もう1人の、というか俺だった本物の俺。"彼が" なんて言いかたをすると、自分と決別をするような気がした。
すがる親の傘を失った俺が、俺の根っこである俺自身さえも無くしてしまう。彼って呼ぶとそんな気がするんだ。だから、俺は現実世界に生きている俺の事を兄さんとでも呼ぼうかと思っている。
「兄さん、いや寧ろお兄ちゃんって呼んだ方がいいかな? はっきり言って俺がこっちの世界で俺をやる必要なんてもう無いんだ。ヒューマンの男じゃなくて女の子にして貰えれば、これからは俺は女の子として生きていけるじゃないかっ! そーだ、そーだ、スワンに言って、超可愛い女の子にして貰えはいいんだ。そうすれば、晴れて身も心も乙女になれて薔薇色の人生が始まるわけなんだから……それこそラヴィアンローズ」
考えもまとまらずに、適当な独り言が続く。
(スワン泣いてたな。泣くぐらいならこっちの世界に引き込んでやろうか……出来たりして)
どうやって自分がこうなったのかなんて、分かってはいない。夢の中で終わってしまっていた。マンドラゴラ、あれって俺の無意識の俺自身じゃないかって思えてきてる。現実逃避の願望が俺にはあった、自分の境遇がそうさせるのか、ゲームの世界にのめり込んでいたのも事実だ。
(それじゃいけないって分かってた。だから現実の俺、お兄ちゃんには俺を残して来なかったんだ。きっとそうだ、兄ちゃんは俺よりももう4、5日年上だ。1年経てば、1歳、10年経てば10歳年上になる。それまでこのアンタレスというゲームが続いているのか?無くなってしまえば、俺は消えてしまう事になるんだ)
「あぁ、もういきなりネガティブになってしまった……それまで頑張ろうぜ、俺」
朝早いというのに、ここから見える外壁の上の遊歩道には、プレイヤー達が走り回っている。スワンに聞いたが、他のプレイヤーは俺やモフモフさんみたいに、実の身体の感覚をゲーム中に失う事は無いようだ。

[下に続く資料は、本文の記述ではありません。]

/-- `AES_Cipher_Tbl(K, P)`: the schedule is recomputed from the key on every call (rule R168). -/
def aesCipherTbl (nk : Nat) (key : Bytes (4 * nk)) (p : Block) : Block :=
  match (aesKeyExpansion nk key).map blockWords with
  | [] => p
  | k :: ks => wordsBlock (tableRounds te0 sbox encLookup ks (xorWords (blockWords p) k))

/-- `dk[1..Nr]` from `rk[1..Nr]`: `InvMixColumns` of each but the last (rule R169). -/
def decScheduleTail : List Block → List Block
  | [] => []
  | [k] => [k]
  | k :: k' :: ks => invMixColumns k :: decScheduleTail (k' :: ks)

/-- The decryption schedule `dk`: the first and the last round key as they are, `InvMixColumns` of the others
(rule R169). -/
def decSchedule : List Block → List Block
  | [] => []
  | k :: ks => k :: decScheduleTail ks

/-- `AES_InvCipher_Tbl(K, C)` (rule R170). -/
def aesInvCipherTbl (nk : Nat) (key : Bytes (4 * nk)) (c : Block) : Block :=
  match ((decSchedule (aesKeyExpansion nk key)).map blockWords).reverse with
  | [] => c
  | k :: ks => wordsBlock (tableRounds td0 invSbox decLookup ks (xorWords (blockWords c) k))

/-! ### The masked datapaths -/

/-- The mask values of policy `MT`: `m`, `m'` and `m1` to `m4` (10_state.md rule R29, rule R212). -/
structure MtMasks where
  m : Byte
  m' : Byte
  r : Bytes 4
  deriving DecidableEq, Repr

/-- What the preparation of `MT` makes: the masked S-box `SM`, the row masks `RI` and `RO`, `M'v`, and the masked round
keys (rule R212). -/
structure MtPrep where
  sm : Vector Byte 256
  ri : Block
  ro : Block
  mv' : Block
  mrk : List Block
  deriving DecidableEq, Repr

/-- `SM`, the rebuilt table: entry `y` is `SBOX[y xor m] xor m'`, that is `SM[x xor m] = SBOX[x] xor m'` for every `x`
(rule R212). -/
def maskedSbox (m m' : Byte) : Vector Byte 256 := Vector.ofFn fun y => sbox (BitVec.ofNat 8 y.val ^^^ m) ^^^ m'

/-- A block that carries byte `r[i mod 4]` at place `i`: one mask byte a row (rule R212, `RI` and `RO`). -/
def rowMask (r : Bytes 4) : Block := Vector.ofFn fun i => r[i.val % 4]'(by omega)

/-- A block of sixteen equal bytes (rule R212, `Mv` and `M'v`; rule R217). -/
def constBlock (b : Byte) : Block := Vector.ofFn fun _ => b

/-- The masked round keys: `mrk[r] = rk[r] xor RO xor Mv` but for the last, `mrk[Nr] = rk[Nr] xor M'v` (rule R212). -/
def maskKeys (ro mv mv' : Block) : List Block → List Block
  | [] => []
  | [k] => [xorBytes k mv']
  | k :: k' :: ks => xorBytes (xorBytes k ro) mv :: maskKeys ro mv mv' (k' :: ks)

/-- The preparation of `MT`, the "full table rebuild" (rule R212). -/
def mtPrepare (nk : Nat) (key : Bytes (4 * nk)) (k : MtMasks) : MtPrep :=
  let ri := rowMask k.r
  let ro := rowMask (mixColumn k.r)
  let mv' := constBlock k.m'
  ⟨maskedSbox k.m k.m', ri, ro, mv', maskKeys ro (constBlock k.m) mv' (aesKeyExpansion nk key)⟩

/-- `s[i] <- SM[s[i]]` for every `i` (rule R212). -/
def subMasked (sm : Vector Byte 256) (s : Block) : Block := Vector.ofFn fun i => sm[s[i].toNat]'(s[i].isLt)

/-- Rounds 1 to `Nr` of the masked encryption (rule R212). -/
def mtRounds (q : MtPrep) : List Block → Block → Block
  | [], s => s
  | [k], s => xorBytes (shiftRows (subMasked q.sm s)) k
  | k :: k' :: ks, s =>
    mtRounds q (k' :: ks)
      (xorBytes (mixColumns (xorBytes (xorBytes (shiftRows (subMasked q.sm s)) q.mv') q.ri)) k)

/-- The masked encryption of rule R212. -/
def mtEncrypt (q : MtPrep) (p : Block) : Block :=
  match q.mrk with
  | [] => p
  | k :: ks => mtRounds q ks (xorBytes (xorBytes p q.ro) k)

/-- `AES_MaskedThrough(K, P, m, m', (m1,m2,m3,m4))` (rule R212). -/
def aesMaskedThrough (nk : Nat) (key : Bytes (4 * nk)) (p : Block) (k : MtMasks) : Block :=
  mtEncrypt (mtPrepare nk key k) p

/-- Rounds 1 to `Nr` of `AES_MaskedBefore` (rule R213): only the last round key is masked, and the output is unmasked. -/
def mbRounds (mask : Block) : List Block → Block → Block
  | [], s => s
  | [k], s => xorBytes (xorBytes (shiftRows (subBytes s)) (xorBytes k mask)) mask
  | k :: k' :: ks, s => mbRounds mask (k' :: ks) (addRoundKey (mixColumns (shiftRows (subBytes s))) k)

/-- `AES_MaskedBefore(K, P, M)` (rule R213). -/
def aesMaskedBefore (nk : Nat) (key : Bytes (4 * nk)) (p mask : Block) : Block :=
  match aesKeyExpansion nk key with
  | [] => p
  | k :: ks => mbRounds mask ks (xorBytes (xorBytes p mask) (xorBytes k mask))

/-! ### Random delay and random S-box order -/

/-- The rounds of rule R223 from round `r` on: a delay point before each `AddRoundKey` (rule R221); `delay r` is the
number of no-op cycles drawn for round `r`. -/
def aesRoundsRd (delay : Nat → Nat) : Nat → List Block → Block → Block
  | _, [], s => s
  | r, [k], s => addRoundKey (nop (delay r) (shiftRows (subBytes s))) k
  | r, k :: k' :: ks, s =>
    aesRoundsRd delay (r + 1) (k' :: ks) (addRoundKey (nop (delay r) (mixColumns (shiftRows (subBytes s)))) k)

/-- `AES_Cipher` with random delays (rule R223). -/
def aesCipherRd (delay : Nat → Nat) : List Block → Block → Block
  | [], p => p
  | k :: ks, p => aesRoundsRd delay 1 ks (addRoundKey (nop (delay 0) p) k)

/-- `SubBytes` carried out in the order of a permutation of the places (rule R224). -/
def subBytesInOrder (order : List (Fin 16)) (s : Block) : Block := fillInOrder order (fun i => sbox s[i]) s

/-- The rounds of `AES_Cipher` from round `r` on with `SubBytes` of round `r` in the order `order r` (rule R224). -/
def aesRoundsRs (order : Nat → List (Fin 16)) : Nat → List Block → Block → Block
  | _, [], s => s
  | r, [k], s => addRoundKey (shiftRows (subBytesInOrder (order r) s)) k
  | r, k :: k' :: ks, s =>
    aesRoundsRs order (r + 1) (k' :: ks) (addRoundKey (mixColumns (shiftRows (subBytesInOrder (order r) s))) k)

/-- `AES_Cipher` with the S-box lookups of each round in a drawn order (rules R224, R225). -/
def aesCipherRs (order : Nat → List (Fin 16)) : List Block → Block → Block
  | [], p => p
  | k :: ks, p => aesRoundsRs order 1 ks (addRoundKey p k)

end Sys2Proof.Machine
end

ログイン中でも、VRギアを取り外して何かを食べたりトイレに行ったり出来るわけで、普通にゲームを楽しんでいる。
(彼等の目的は何なんだろう?)
スワンから昨日の夜に頼まれた事、俺にこのアンタレスの世界を創る手伝いをして欲しいという事。
これがスワンの考えた俺の未来だった。
(俺が肉をモリモリ食べている隣で、ポツリポツリと語るスワンが、どれだけ真剣に俺の事を考えて来たのか、彼の様子を見ていると凄く伝わって来たんだ)
「モフモフさんも特例として、俺と一緒にアンタレスを創って行く事になったし、何気に俺ってチートパワー全開だしね。そりゃあもう、無課金ユーザーが満足出来る、じゃなかった、無課金ユーザーも少しはお金を使いたくなるゲームにしていかないといけないわけだ。俺にとっては死活問題!」
(そうさ、アンタレスONLINEが続く限り、俺の命は続いて行く。本気を出さなきゃ本当に死ぬんだから、真面目にやるぜっ。時間はたっぷりある、はずだ)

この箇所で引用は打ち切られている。